- Born: South Africa
- Occupation: wildlife conservation

= Petronel Nieuwoudt =

South African wildlife conservationist

Petronel Nieuwoudt is a South African wildlife conservationist. In 2011, she established the Care For Wild rhinoceros sanctuary in Mpumalanga, South Africa. It is the largest such sanctuary in the world. She is also the chief executive officer of the foundation.

== Early life ==
Raised in the 1970s on a rural farm in Roedtan, Limpopo, Nieuwoudt attended Rand Afrikaans University between 1988 and 1991. Her father ran the farm; her mother was a teacher.

== Career ==
Niewoudt joined the public-relations department of the South African Police Service's Endangered Species Protection Unit in 1991, and later became captain.

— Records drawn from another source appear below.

-- ==== Sys2Proof/Tests/Slice0.lean ====
section
/-! SUPPORT. Tests on the spec's own vectors (95_test_vectors.md; V<n> and E<n> name its rows), and for every statement with hypotheses a
state and operands that meet them. -/

namespace Sys2Proof.Tests

open Sys2Proof.Machine

/-- The reset state with registers set, PC at `pc`, bytes placed there, and a cycle as the host's next move. -/
def boot (pc : Byte) (bytes : List Byte) (regs : List (RegIdx × Byte)) : State :=
  ((regs.foldl (fun s r => s.setReg r.1 r.2) (State.reset.setPc pc)).placeAtPc bytes).setMoves [.cycle]

/-- A check on the next state, false where there is none. -/
def holds (o : Host.Outcome State Fault Refusal) (p : State → Bool) : Bool :=
  match o with
  | .next t => p t
  | .fault _ => false
  | .refused _ => false

/-! ### Well-formedness: an ill-formed term for each register operand (R302) -/

theorem test_wf_accepts : (Instr.ldi 7 0xFF).WellFormed ∧ (Instr.st 0 7).WellFormed ∧ Instr.hlt.WellFormed := by decide

theorem test_wf_refuses_ldi : ¬ (Instr.ldi 8 0x00).WellFormed := by decide

theorem test_wf_refuses_mul : ¬ (Instr.mul 8 0).WellFormed ∧ ¬ (Instr.mul 0 8).WellFormed := by decide

theorem test_wf_refuses_add : ¬ (Instr.add 9 0).WellFormed ∧ ¬ (Instr.add 0 9).WellFormed := by decide

theorem test_wf_refuses_st : ¬ (Instr.st 0xFF 0).WellFormed ∧ ¬ (Instr.st 0 0xFF).WellFormed := by decide

theorem test_wf_refuses_one_register :
    ¬ (Instr.prn 8).WellFormed ∧ ¬ (Instr.pra 8).WellFormed ∧ ¬ (Instr.push 8).WellFormed ∧ ¬ (Instr.pop 8).WellFormed ∧
      ¬ (Instr.call 8).WellFormed ∧ ¬ (Instr.jmp 8).WellFormed := by decide

/-! ### Decoding: every constructor's word, written from R301 and R304 -/

theorem test_decode_hlt : decode [0b00000001] = .ok (.hlt, []) := by decide

theorem test_decode_ldi : decode [0b10011001, 0b00000011, 0b11111111] = .ok (.ldi 3 0xFF, []) := by decide

theorem test_decode_mul : decode [0b10101010, 0b00000000, 0b00000001] = .ok (.mul 0 1, []) := by decide

theorem test_decode_add : decode [0b10101000, 0b00000010, 0b00000011] = .ok (.add 2 3, []) := by decide

theorem test_decode_prn : decode [0b01000011, 0b00000111] = .ok (.prn 7, []) := by decide

theorem test_decode_pra : decode [0b01000010, 0b00000011] = .ok (.pra 3, []) := by decide

theorem test_decode_push : decode [0b01001101, 0b00000000] = .ok (.push 0, []) := by decide

theorem test_decode_pop : decode [0b01001100, 0b00000100] = .ok (.pop 4, []) := by decide

theorem test_decode_call : decode [0b01001000, 0b00000001] = .ok (.call 1, []) := by decide

theorem test_decode_ret : decode [0b00001001] = .ok (.ret, []) := by decide

theorem test_decode_jmp : decode [0b01010000, 0b00000010] = .ok (.jmp 2, []) := by decide

theorem test_decode_st : decode [0b10011010, 0b00000001, 0b00000000] = .ok (.st 1 0, []) := by decide

theorem test_decode_iret : decode [0b00001011] = .ok (.iret, []) := by decide

/-- The operand byte is not masked (R302) and the bytes after the instruction are left (R300). -/
theorem test_decode_unmasked : decode [0x43, 0x89, 0x01] = .ok (.prn 0x89, [0x01]) := by decide

/-- V43: an undecodable opcode. -/
theorem test_decode_unknown : decode [0xFF] = .error .unknownOpcode := by decide

theorem test_decode_missing : decode [0x99, 0x00] = .error .missingByte := by decide

/-- The table's numbering: byte 0 lowest; operand bits the table does not give are 0. -/
theorem test_table_word : decodeTableWord 24 0xFF0399 = some (.ldi 3 0xFF) ∧ decodeTableWord 8 0x9A = some (.st 0 0) := by
  decide

/-! ### One step on the spec's vectors -/

/-- V49: HLT at 0xFF. -/
theorem test_hlt_at_top : holds (step (boot 0xFF [0x01] [])) (fun t => t.run = .halted && t.pc == 0xFF) = true := by decide

/-- V1. -/
theorem test_ldi : holds (step (boot 0x00 [0x99, 0x03, 0xFF] [])) (fun t => t.reg 3 == 0xFF && t.pc == 3) = true := by decide

/-- V44. -/
theorem test_ldi_bad_register :
    holds (step (boot 0x00 [0x99, 0x08, 0x01] [])) (fun t => t.run = .faulted .badRegister 0x00 0x99) = true := by decide

/-- V9. -/
theorem test_mul_wraps : holds (step (boot 0x00 [0xAA, 0, 1] [(0, 255), (1, 255)])) (fun t => t.reg 0 == 1) = true := by decide

/-- V10: the source is the destination. -/
theorem test_mul_squares : holds (step (boot 0x00 [0xAA, 0, 0] [(0, 20)])) (fun t => t.reg 0 == 144) = true := by decide

/-- V3. -/
theorem test_add_wraps :
    holds (step (boot 0x00 [0xA8, 0, 1] [(0, 250), (1, 10)])) (fun t => t.reg 0 == 4 && t.reg 1 == 10) = true := by decide

/-- V47. -/
theorem test_add_pc_overflow :
    holds (step (boot 0xFD [0xA8, 0, 0] [])) (fun t => t.run = .faulted .pcOverflow 0xFD 0xA8) = true := by decide

/-- V15. -/
theorem test_prn : holds (step (boot 0x00 [0x43, 7] [])) (fun t => t.out = [.dec 248] && t.pc == 2) = true := by decide

/-- V50: BadRegister before PcOverflow. -/
theorem test_prn_fault_order :
    holds (step (boot 0xFE [0x43, 9] [])) (fun t => t.run = .faulted .badRegister 0xFE 0x43) = true := by decide

/-- V16. -/
theorem test_pra : holds (step (boot 0x00 [0x42, 3] [(3, 72)])) (fun t => t.out = [.chr 72]) = true := by decide

/-- V19: PUSH R7 pushes the lowered R7. -/
theorem test_push_sp :
    holds (step (boot 0x00 [0x4D, 7] [])) (fun t => t.reg 7 == 0xF7 && t.memRead 0xF7 == 0xF7) = true := by decide

/-- V20: the push wraps into the vector table. -/
theorem test_push_wraps :
    holds (step (boot 0x00 [0x4D, 0] [(0, 0x55), (7, 0x00)])) (fun t => t.reg 7 == 0xFF && t.memRead 0xFF == 0x55) = true := by
  decide

/-- V21. -/
theorem test_pop :
    holds (step ((boot 0x00 [0x4C, 4] [(7, 0xF7)]).memWrite 0xF7 0x2A)) (fun t => t.reg 4 == 0x2A && t.reg 7 == 0xF8) = true := by
  decide

/-- V22: POP R7 ends as the popped byte plus one. -/
theorem test_pop_sp :
    holds (step ((boot 0x00 [0x4C, 7] [(7, 0xF7)]).memWrite 0xF7 0x10)) (fun t => t.reg 7 == 0x11) = true := by decide

/-- V30: CALL R7. -/
theorem test_call_sp :
    holds (step (boot 0x06 [0x48, 7] [])) (fun t => t.reg 7 == 0xF7 && t.memRead 0xF7 == 0x08 && t.pc == 0xF7) = true := by
  decide

/-- V48. -/
theorem test_call_pc_overflow :
    holds (step (boot 0xFE [0x48, 0] [(0, 0x10)]))
      (fun t => t.run = .faulted .pcOverflow 0xFE 0x48 && t.reg 7 == 0xF8) = true := by decide

/-- V32: RET from the empty stack. -/
theorem test_ret : holds (step ((boot 0x00 [0x09] []).memWrite 0xF8 0x33)) (fun t => t.pc == 0x33 && t.reg 7 == 0xF9) = true := by
  decide

/-- V28: JMP at 0xFE has no successor check. -/
theorem test_jmp_at_top : holds (step (boot 0xFE [0x50, 0] [])) (fun t => t.pc == 0x00 && t.run = .running) = true := by decide

/-- V26: an ST that overwrites its own second operand byte stores what it read. -/
theorem test_st_self_modifying :
    holds (step (boot 0x10 [0x9A, 0x00, 0x01] [(0, 0x12), (1, 0x05)])) (fun t => t.memRead 0x12 == 0x05 && t.pc == 0x13) = true := by
  decide

/-- V33: the frame of program P4. -/
def frameP4 : State :=
  { boot 0x25 [0x0B] [(7, 0xEF)] with
    ie := false
    mem := Memory.writeFrom [(0x25, 0x0B)] 0xEF [0xEF, 0x00, 0x01, 0x00, 0x00, 0x00, 0xF8, 0x20, 0x0C] }

theorem test_iret :
    holds (step frameP4) (fun t => t.regs = #v[0x20, 0xF8, 0, 0, 0, 1, 0, 0xF8] && t.pc == 0x0C && t.ie) = true := by decide

/-- V34: IRET outside a handler. -/
theorem test_iret_outside : holds (exec .iret State.reset) (fun t => t.reg 7 == 0x09 && t.pc == 0x00 && t.ie) = true := by decide

/-- V46. -/
theorem test_operand_out_of_range :
    holds (step (boot 0xFE [0x99, 0x00] [])) (fun t => t.run = .faulted .operandOutOfRange 0xFE 0x99) = true := by decide

/-- V43: nothing but IR and the run state changes. -/
theorem test_unknown_opcode :
    holds (step (boot 0x00 [0xFF] []))
      (fun t => t = { boot 0x00 [0xFF] [] with moves := [], ir := 0xFF, run := .faulted .unknownOpcode 0x00 0xFF }) = true := by decide

/-! ### Interrupts (V35..V42) -/

/-- The state of V35, with HLT at PC (V42). -/
def dueLine0 : State :=
  (boot 0x0C [0x01] [(0, 0x20), (1, 0xF8), (5, 0x01), (6, 0x01)]).memWrite 0xF8 0x20

/-- V35, V42: entry on line 0, not HLT. -/
theorem test_entry :
    holds (step dueLine0) (fun t => t.reg 6 == 0 && !t.ie && t.memRead 0xF7 == 0x0C && t.memRead 0xF6 == 0x20 &&
      t.memRead 0xF0 == 0x00 && t.memRead 0xEF == 0xEF && t.reg 7 == 0xEF && t.pc == 0x20 && t.run = .running) = true := by
  decide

She founded The Game Capture School, which educated people on the capture, treatment and management of wildlife.

She next founded Sondela Wildlife Centre, in Bela-Bela, which was in operation from 2005 to 2007, followed by Tamboti Wildlife Centre, in Mookoopong, between 2007 and 2010.

In 2011, Petronel relocated from Limpopo to Mpumalanga, where she established Care For Wild Africa, a rehabilitation centre for indigenous African wildlife which has become the largest rhinoceros sanctuary in the world. The sanctuary gained its first orphan rhinoceros the following year. Four others followed shortly thereafter.

In 2014, South African National Parks invited Petronel to form a partnership to assist in the rescue, rehabilitation and protection of orphaned animals. Nieuwoudt set in motion a registration of her sanctuary as a non-profit organisation.